At one point, a builder suggested using a wooden fireplace surround to save money. We said no. If the object was meant to feel like stone, then it had to feel like stone. Otherwise, the illusion would fray.

That is what Francine calls the “huh moment,” the instant when a player’s hand says one thing and their eyes say another. In her words, “Anything that takes you out of the experience is ruining the experience.” Which is why details like surface temperature, material weight, and texture are never just decorative garnish. They are part of the structure holding the story together.

In practice, “touch real” means:

  • If something looks like marble, it should feel cold.
  • If a prop belongs in the story, its weight and texture should make sense in the hand.
  • If a detail creates a small “huh” moment, it risks breaking immersion.
  • If an action feels natural in the world, like handling keys or making tea, it can become part of the emotional logic of the experience.

This principle extends beyond rooms into Home Mysteries too. Francine loves that the materials make sense there as well, napkins scribbled on in bars, house keys used in unexpected ways, even the simple act of making tea. 

None of these are random gimmicks. They are tactile pieces of narrative logic. The more faithfully the physical world behaves like the story says it should, the more naturally intuition can carry the player forward.

Smell and temperature are still underused in the wider escape room world, but the direction feels clear. We are increasingly drawn to environments that do not simply look convincing, but feel convincing in the hand and in the body.

Optimal Frustration in Puzzle Design

One of Francine’s most useful phrases is this: “We design for optimal frustration.”

It sounds a little severe, but it contains a whole puzzle philosophy. A puzzle should feel fair when it first lands in front of you. Players should be able to think, “I don’t fully get it, but I think I can do it.” 

If it is too easy, there is no real satisfaction. If it is too hard, they give up. Optimal frustration lives in that narrow middle ground, enough grit to make the click feel earned, enough clarity to keep trust intact.

In practice, a puzzle reaches that sweet spot when:

  • It feels fair at first glance.
  • The answer feels within reach.
  • The challenge creates grit, not vagueness.
  • The payoff feels earned when the pieces click.

A very concrete example came from The Alchemist. Francine describes an early version of the sun in the room’s centerpiece. Because the surrounding planets could be twisted, players logically assumed the sun could be twisted too. 

They twisted it, hard, and broke it. “We went through them within a month,” she says. The result was not delight but broken materials, splinters, and confusion, so we rebuilt it in a stronger material to make the intended interaction clearer.

That story matters because it reveals something important. When a player misreads a puzzle, the first question is not “Why did they do that?” but “What did we teach them to expect?” As Francine puts it, 

“There are a hundred million ways in which you can break or interpret something,” which is why testing is not optional. It is fundamental.

The same principle shapes the emotional flow of a room. As Francine says, 

“We design a flow of the whole experience for this emotional payoff.” 

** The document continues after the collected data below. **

-- ==== Sys2Proof/Laws/Bus.lean ====
section
/-! SUPPORT. The address map, and what one step can do, said once. -/

namespace Sys2Proof.Machine

theorem Reg.ofNat?_toNat (r : Reg) : Reg.ofNat? r.toNat = some r := by cases r <;> rfl

theorem Reg.toNat_lt (r : Reg) : r.toNat < 12 := by cases r <;> decide

theorem Reg.ofNat?_some {n : Nat} {r : Reg} (h : Reg.ofNat? n = some r) : r.toNat = n := by
  unfold Reg.ofNat? at h
  split at h <;> first | (cases h; rfl) | cases h

theorem ofNat_toNat26 {n : Nat} (h : n < 67108864) : (BitVec.ofNat 26 n).toNat = n := by
  rw [BitVec.toNat_ofNat]; exact Nat.mod_eq_of_lt h

/-- The byte address of a location as a number (R61). -/
def Loc.offset : Loc → Nat
  | .reg r => 4 * r.toNat
  | .freq s => 0x400 + 4 * s.toNat
  | .codeLen s => 0x1000 + 0x40 * s.toNat
  | .codeBits s w => 0x1000 + 0x40 * s.toNat + 0x20 + 4 * w.toNat
  | .node i f => 0x8000 + 0x10 * i.toNat + 4 * f.toNat
  | .text i => 0x1000000 + 4 * i
  | .cont i => 0x2000000 + 4 * i

theorem Loc.addr_eq (l : Loc) : l.addr = BitVec.ofNat 26 l.offset := by cases l <;> rfl

theorem Loc.offset_lt {c : Config} (hc : c.WellFormed) {l : Loc} (h : l.valid c = true) : l.offset < 67108864 := by
  cases l with
  | reg r => have := r.toNat_lt; simp [Loc.offset]; omega
  | freq s => have := s.isLt; simp [Loc.offset]; omega
  | codeLen s => have := s.isLt; simp [Loc.offset]; omega
  | codeBits s w => have := s.isLt; have := w.isLt; simp [Loc.offset]; omega
  | node i f => have := i.isLt; have := f.isLt; simp [Loc.offset]; omega
  | text i => simp [Loc.valid] at h; simp [Loc.offset]; omega
  | cont i => simp [Loc.valid] at h; simp [Loc.offset]; omega

theorem Loc.offset_mod (l : Loc) : l.offset % 4 = 0 := by
  cases l <;> simp only [Loc.offset] <;> omega

/-! The windows of the address map (R61), one lemma each, for an address within the window. -/

theorem mapped_freq {c : Config} {a : Nat} (lo : 0x400 ≤ a) (hi : a < 0x800) :
    mapped c a = some (.freq (BitVec.ofNat 8 ((a - 0x400) / 4))) := by
  simp (disch := omega) only [mapped, if_pos, if_neg]

theorem mapped_codeLen {c : Config} {a : Nat} (lo : 0x1000 ≤ a) (hi : a < 0x5000) (h : (a - 0x1000) % 0x40 = 0) :
    mapped c a = some (.codeLen (BitVec.ofNat 8 ((a - 0x1000) / 0x40))) := by
  simp (disch := omega) only [mapped, if_pos, if_neg]

theorem mapped_codeBits {c : Config} {a : Nat} (lo : 0x1000 ≤ a) (hi : a < 0x5000) (h : 0x20 ≤ (a - 0x1000) % 0x40) :
    mapped c a = some (.codeBits (BitVec.ofNat 8 ((a - 0x1000) / 0x40))
      (BitVec.ofNat 3 (((a - 0x1000) % 0x40 - 0x20) / 4))) := by
  simp (disch := omega) only [mapped, if_pos, if_neg]

theorem mapped_node {c : Config} {a : Nat} (lo : 0x8000 ≤ a) (hi : a < 0x8000 + 0x10 * 511) :
    mapped c a = some (.node (BitVec.ofNat 9 ((a - 0x8000) / 0x10)) (BitVec.ofNat 2 ((a - 0x8000) % 0x10 / 4))) := by
  simp (disch := omega) only [mapped, Config.nodeCap, if_pos, if_neg]

theorem mapped_text {c : Config} {a : Nat} (lo : 0x1000000 ≤ a) (hi : a < 0x2000000)
    (h : (a - 0x1000000) / 4 < c.textCap) : mapped c a = some (.text ((a - 0x1000000) / 4)) := by
  unfold mapped Config.nodeCap
  repeat' first | omega | rfl | split

theorem mapped_cont {c : Config} {a : Nat} (lo : 0x2000000 ≤ a) (h : (a - 0x2000000) / 4 < c.contCap) :
    mapped c a = some (.cont ((a - 0x2000000) / 4)) := by
  unfold mapped Config.nodeCap
  repeat' first | omega | rfl | split

theorem ofNat_of_eq {w n : Nat} (x : BitVec w) (h : n = x.toNat) : BitVec.ofNat w n = x := by
  subst h; simp

/-- Every location is found at its own offset (R61). -/
theorem mapped_offset {c : Config} (hc : c.WellFormed) {l : Loc} (h : l.valid c = true) : mapped c l.offset = some l := by
  obtain ⟨a, ha⟩ : ∃ a, l.offset = a := ⟨_, rfl⟩
  have := Loc.offset_lt hc h
  rw [ha] at this ⊢
  cases l with
  | reg r =>
    have := r.toNat_lt
    have ha : 4 * r.toNat = a := ha
    have e : a / 4 = r.toNat := by omega
    simp (disch := omega) only [mapped, if_pos, e, r.ofNat?_toNat]
  | freq s =>
    have := s.isLt
    have ha : 0x400 + 4 * s.toNat = a := ha
    rw [mapped_freq (by omega) (by omega), ofNat_of_eq s (by omega)]
  | codeLen s =>
    have := s.isLt
    have ha : 0x1000 + 0x40 * s.toNat = a := ha
    rw [mapped_codeLen (by omega) (by omega) (by omega), ofNat_of_eq s (by omega)]
  | codeBits s w =>
    have := s.isLt
    have := w.isLt
    have ha : 0x1000 + 0x40 * s.toNat + 0x20 + 4 * w.toNat = a := ha
    rw [mapped_codeBits (by omega) (by omega) (by omega), ofNat_of_eq s (by omega), ofNat_of_eq w (by omega)]
  | node i f =>
    have := f.isLt
    have h : i.toNat < 511 := of_decide_eq_true h
    have ha : 0x8000 + 0x10 * i.toNat + 4 * f.toNat = a := ha
    rw [mapped_node (by omega) (by omega), ofNat_of_eq i (by omega), ofNat_of_eq f (by omega)]
  | text i =>
    have h : i < c.textCap := of_decide_eq_true h
    have ha : 0x1000000 + 4 * i = a := ha
    have e : (a - 0x1000000) / 4 = i := by omega
    rw [mapped_text (by omega) (by omega) (by omega), e]
  | cont i =>
    have h : i < c.contCap := of_decide_eq_true h
    have ha : 0x2000000 + 4 * i = a := ha
    have e : (a - 0x2000000) / 4 = i := by omega
    rw [mapped_cont (by omega) (by omega), e]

The first quest is often a little easier, so players feel capable early on. Only then do the harder challenges arrive, along with the bigger emotional payoffs. A good room does not simply escalate difficulty. It composes trust.

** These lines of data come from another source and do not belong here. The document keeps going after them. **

/-- Vector G6 on the tree of B6. -/
theorem test_gen :
    let t := after .gen { blk with
      node := [.leaf 0x41 2, .leaf 0x42 1, .leaf 0x43 1, .internal 2 1 2, .internal 4 0 3], root := 4 }
    t.code.entry 0x41 = [false] ∧ t.code.entry 0x42 = [true, false] ∧ t.code.entry 0x43 = [true, true] ∧
      t.code.entry 0x44 = [] := by decide +kernel

/-- Vector G2: one leaf has the code "0". -/
theorem test_gen_one_leaf :
    (after .gen { blk with node := [.leaf 0x61 4], root := 0 }).code.entry 0x61 = [false] := by decide +kernel

/-- 2.6: "abc" with c "0", a "10", b "11". -/
theorem test_pack :
    let t := after .pack { blk with
      text := [0x61, 0x62, 0x63], code := codeOf [(0x63, [false]), (0x61, [true, false]), (0x62, [true, true])] }
    (t.cont, t.blen, t.pad, t.statusWord) = ([0x03, 0xB0], 5, 3, 0x500) := by decide +kernel

/-- 2.6: "abz" with G11's codes of 'a' and 'b' fails at position 2 and the earlier container stays. -/
theorem test_pack_missing :
    let t := after .pack { blk with
      text := [0x61, 0x62, 0x7A], code := codeOf [(0x61, [false]), (0x62, [true, true, false])]
      cont := [0x01, 0x6E, 0x8A, 0xDC] }
    (t.cont, t.einfo, t.statusWord) = ([0x01, 0x6E, 0x8A, 0xDC], 0x7A000002, 0x513) := by decide +kernel

/-- 2.7: 09 FF FF, a header above 8. -/
theorem test_unpack :
    let t := after .unpack { blk with cont := [0x09, 0xFF, 0xFF] }
    t.statusWord = 0x620 ∧ t.pad = 9 ∧ t.blen = 7 := by decide +kernel

/-- 2.7: 19 6E 8A DC. -/
theorem test_unpack_malformed :
    let t := after .unpack { blk with cont := [0x19, 0x6E, 0x8A, 0xDC] }
    t.statusWord = 0x611 ∧ t.einfo = 0x1901 ∧ t.pad = 0 ∧ t.blen = 0 := by decide +kernel

/-- 2.8: 01 6E 8A DC in tree mode on the tree B11. -/
theorem test_decode_tree :
    let t := after (.decode .tree) { blk with
      node := [.leaf 0x61 5, .leaf 0x62 2, .leaf 0x63 1, .leaf 0x64 1, .leaf 0x72 2, .internal 2 2 3, .internal 4 1 4,
        .internal 6 5 6, .internal 11 0 7], root := 8,
      cont := [0x01, 0x6E, 0x8A, 0xDC], pad := 1, blen := 23, bvalid := true }
    (t.text, t.statusWord) = ([0x61, 0x62, 0x72, 0x61, 0x63, 0x61, 0x64, 0x61, 0x62, 0x72, 0x61], 0x720) := by
  decide +kernel

/-- Example S4: 011 with a "0", b "110": the leftover begins at bit 1, and the old text stays. -/
theorem test_decode_tail :
    let t := after (.decode .table) { blk with
      code := codeOf [(0x61, [false]), (0x62, [true, true, false])], cont := [0x05, 0x60], pad := 5, blen := 3
      bvalid := true, text := [0x78] }
    (t.text, t.einfo, t.statusWord) = ([0x78], 1, 0x732) := by decide +kernel

/-- 2.6: "ab". -/
theorem test_compress :
    let t := after .compress { blk with text := [0x61, 0x62] }
    (t.cont, t.statusWord) = ([0x06, 0x40], 0x800) := by decide +kernel

/-- 2.6: CONT_CAP = 2, "aaaaaaaa": the PACK step fails at position 7 and the tree is the new one. -/
theorem test_compress_overflow :
    let t := after .compress { State.resetWith ⟨64, 2⟩ with text := List.replicate 8 0x61 }
    (t.statusWord, t.einfo, t.clen, t.node) = (0x814, 7, 0, [.leaf 0x61 8]) := by decide +kernel

/-- 2.8, modes that disagree: 05 60 is "abb" by the table. -/
theorem test_decompress_table : (after (.decompress .table) disagree).text = [0x61, 0x62, 0x62] := by decide +kernel

/-- 2.8, modes that disagree: 05 60 is "cb" by the tree. -/
theorem test_decompress_tree : (after (.decompress .tree) disagree).text = [0x63, 0x62] := by decide +kernel

/-! ### One step per kind of bus transaction (2.1) -/

theorem test_bus_id : (served (.read 0x0) blk).resp = some (.data 0x48554631) := by decide +kernel

theorem test_bus_misaligned : (served (.read 0x2) blk).resp = some .buserror := by decide +kernel

theorem test_bus_text_append :
    (served (.write 0x1000000 0x12345661) blk).text = [0x61] ∧
    (served (.write 0x1000004 0x41) blk).resp = some .buserror := by decide +kernel

theorem test_bus_map_edges :
    (served (.read 0x4FFC) blk).resp = some (.data 0) ∧ (served (.read 0x5000) blk).resp = some .buserror ∧
    (served (.read 0x1004) blk).resp = some .buserror ∧ (served (.read 0x30) blk).resp = some .buserror ∧
    (served (.write 0x1000100 0) blk).resp = some .buserror := by decide +kernel

/-- The NODE entry of B3's root, and 2.5's BITS word 0 of "110". -/
theorem test_bus_windows :
    (served (.read 0x803C) { blk with node := [.leaf 0x61 8, .leaf 0x62 1, .internal 9 1 0] }).resp = some .buserror ∧
    (served (.read 0x802C) { blk with node := [.leaf 0x61 8, .leaf 0x62 1, .internal 9 1 0] }).resp =
      some (.data 0x00000001) ∧
    (served (.read 0x28A0) { blk with code := codeOf [(0x62, [true, true, false])] }).resp = some (.data 0x3) := by
  decide +kernel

Escape Room Storytelling and Puzzle Integration

Laser hall inside The Vault escape room in Amsterdam

One of the quiet reasons some rooms feel magical and others feel stitched together is whether the puzzles belong to the story or merely occupy the same space.

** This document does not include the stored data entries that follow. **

-- ==== Sys2Proof/Laws/PerInstr.lean ====
section
/-! SUPPORT. The statements made of every instruction as syntax, one lemma per constructor. -/

namespace Sys2Proof.Laws

/-! ## EncodedFormat: the format of spec/opcode_table.json an instruction is encoded in -/

namespace EncodedFormat

open Machine

/-- The OP of the HOST row of an instruction (30_encoding.md R73): its host word has that OP. -/
def HostOp (op : Byte) (i : Instr) : Prop := ∃ w, encode i = .host w ∧ opField w = op

/-- The CMD and LEN of the FRAME_CMD row of an instruction (30_encoding.md R81): its wire frame has them. -/
def FrameCmd (cmd len : Byte) (i : Instr) : Prop :=
  ∃ bs, encode i = .frame bs ∧ bs.take 4 = marker ∧ byteAt bs 7 = cmd ∧ byteAt bs 8 = len ∧ bs.length = frameLen len

/-- The encoding of an instruction has the format, and the OP, the CMD and LEN or the port, of its row. -/
def Statement (i : Instr) : Prop :=
  match i with
  | .nop => HostOp 0x00 i
  | .ckClr => HostOp 0x01 i
  | .ckAdd _ => HostOp 0x02 i
  | .txDst _ => HostOp 0x10 i
  | .txSrc _ => HostOp 0x11 i
  | .txCmd _ => HostOp 0x12 i
  | .txPush _ => HostOp 0x13 i
  | .txClr => HostOp 0x14 i
  | .txSend => HostOp 0x15 i
  | .rxFlush => HostOp 0x20 i
  | .illegal w => HostOp (opField w) i
  | .writeReg _ _ _ _ => FrameCmd 0x01 4 i
  | .remoteLocal _ _ _ => FrameCmd 0x04 1 i
  | .setMode _ _ _ => FrameCmd 0x05 1 i
  | .runStop _ _ _ => FrameCmd 0x06 1 i
  | .statusQuery _ _ => FrameCmd 0x07 0 i
  | .statusResponse _ _ _ _ => FrameCmd 0x07 15 i
  | .reset => encode i = .rst
  | .rxByte b => encode i = .rx b
  | .uartTake => encode i = .utxTake
  | .uartEmpty => encode i = .utxEmpty
  | .tick => encode i = .tick

theorem hostOp_hostWord (op imm : Byte) {i : Instr} (h : encode i = .host (hostWord op imm)) : HostOp op i :=
  ⟨_, h, hi8_be16 op imm⟩

theorem nop : Statement .nop := hostOp_hostWord _ _ rfl
theorem ckClr : Statement .ckClr := hostOp_hostWord _ _ rfl
theorem ckAdd (imm : Byte) : Statement (.ckAdd imm) := hostOp_hostWord _ _ rfl
theorem txDst (imm : Byte) : Statement (.txDst imm) := hostOp_hostWord _ _ rfl
theorem txSrc (imm : Byte) : Statement (.txSrc imm) := hostOp_hostWord _ _ rfl
theorem txCmd (imm : Byte) : Statement (.txCmd imm) := hostOp_hostWord _ _ rfl
theorem txPush (imm : Byte) : Statement (.txPush imm) := hostOp_hostWord _ _ rfl
theorem txClr : Statement .txClr := hostOp_hostWord _ _ rfl
theorem txSend : Statement .txSend := hostOp_hostWord _ _ rfl
theorem rxFlush : Statement .rxFlush := hostOp_hostWord _ _ rfl
theorem illegal (w : Half) : Statement (.illegal w) := ⟨w, rfl, rfl⟩
theorem writeReg (dst src : Byte) (reg val : Half) : Statement (.writeReg dst src reg val) :=
  ⟨_, rfl, rfl, rfl, rfl, rfl⟩
theorem remoteLocal (dst src : Byte) (remote : Bool) : Statement (.remoteLocal dst src remote) := by
  cases remote <;> exact ⟨_, rfl, rfl, rfl, rfl, rfl⟩
theorem setMode (dst src m : Byte) : Statement (.setMode dst src m) := ⟨_, rfl, rfl, rfl, rfl, rfl⟩
theorem runStop (dst src : Byte) (start : Bool) : Statement (.runStop dst src start) := by
  cases start <;> exact ⟨_, rfl, rfl, rfl, rfl, rfl⟩
theorem statusQuery (dst src : Byte) : Statement (.statusQuery dst src) := ⟨_, rfl, rfl, rfl, rfl, rfl⟩
theorem statusResponse (version dst src : Byte) (r : StatusRecord) : Statement (.statusResponse version dst src r) :=
  ⟨_, rfl, rfl, rfl, rfl, rfl⟩
theorem reset : Statement .reset := rfl
theorem rxByte (b : Byte) : Statement (.rxByte b) := rfl
theorem uartTake : Statement .uartTake := rfl
theorem uartEmpty : Statement .uartEmpty := rfl
theorem tick : Statement .tick := rfl

end EncodedFormat
end Sys2Proof.Laws
end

Francine is very clear here. 

“The story and the puzzles and the building are integrated with each other.” 

In her view, the building gives the first clues about what kind of experience can logically live there, and the story must then “propel the puzzles forward,” just as the puzzles must propel the story forward.​

In practice, this is why Sherlocked makes so much use of site and alibi. In the Rijksmuseum, players were not simply directed through galleries. They were told to look at the gaze of a statue, find a painting and look at a specific element, turning the collection itself into both breadcrumb trail and narrative instrument. 

Francine notes that this created a quick feedback loop that players loved, because the act of paying attention to art became the act of progressing through the game.​

The same design logic appears in The Vault, where, as Francine explains, the puzzles exist because four families could not agree whether to share or destroy the Source. Their disagreement becomes the alibi for why descendants must prove themselves through a sequence of trials. It is fantasy, yes, but it is fantasy with internal logic.​

That internal logic is what keeps story from becoming wallpaper. If a puzzle could be swapped into any room without changing its meaning, it may be clever, but it is not yet deeply integrated.

What Players Actually Remember After an Escape Room

If you ask Francine what success sounds like, she does not point to completion rates or even puzzle applause. She points to the way people talk afterwards. 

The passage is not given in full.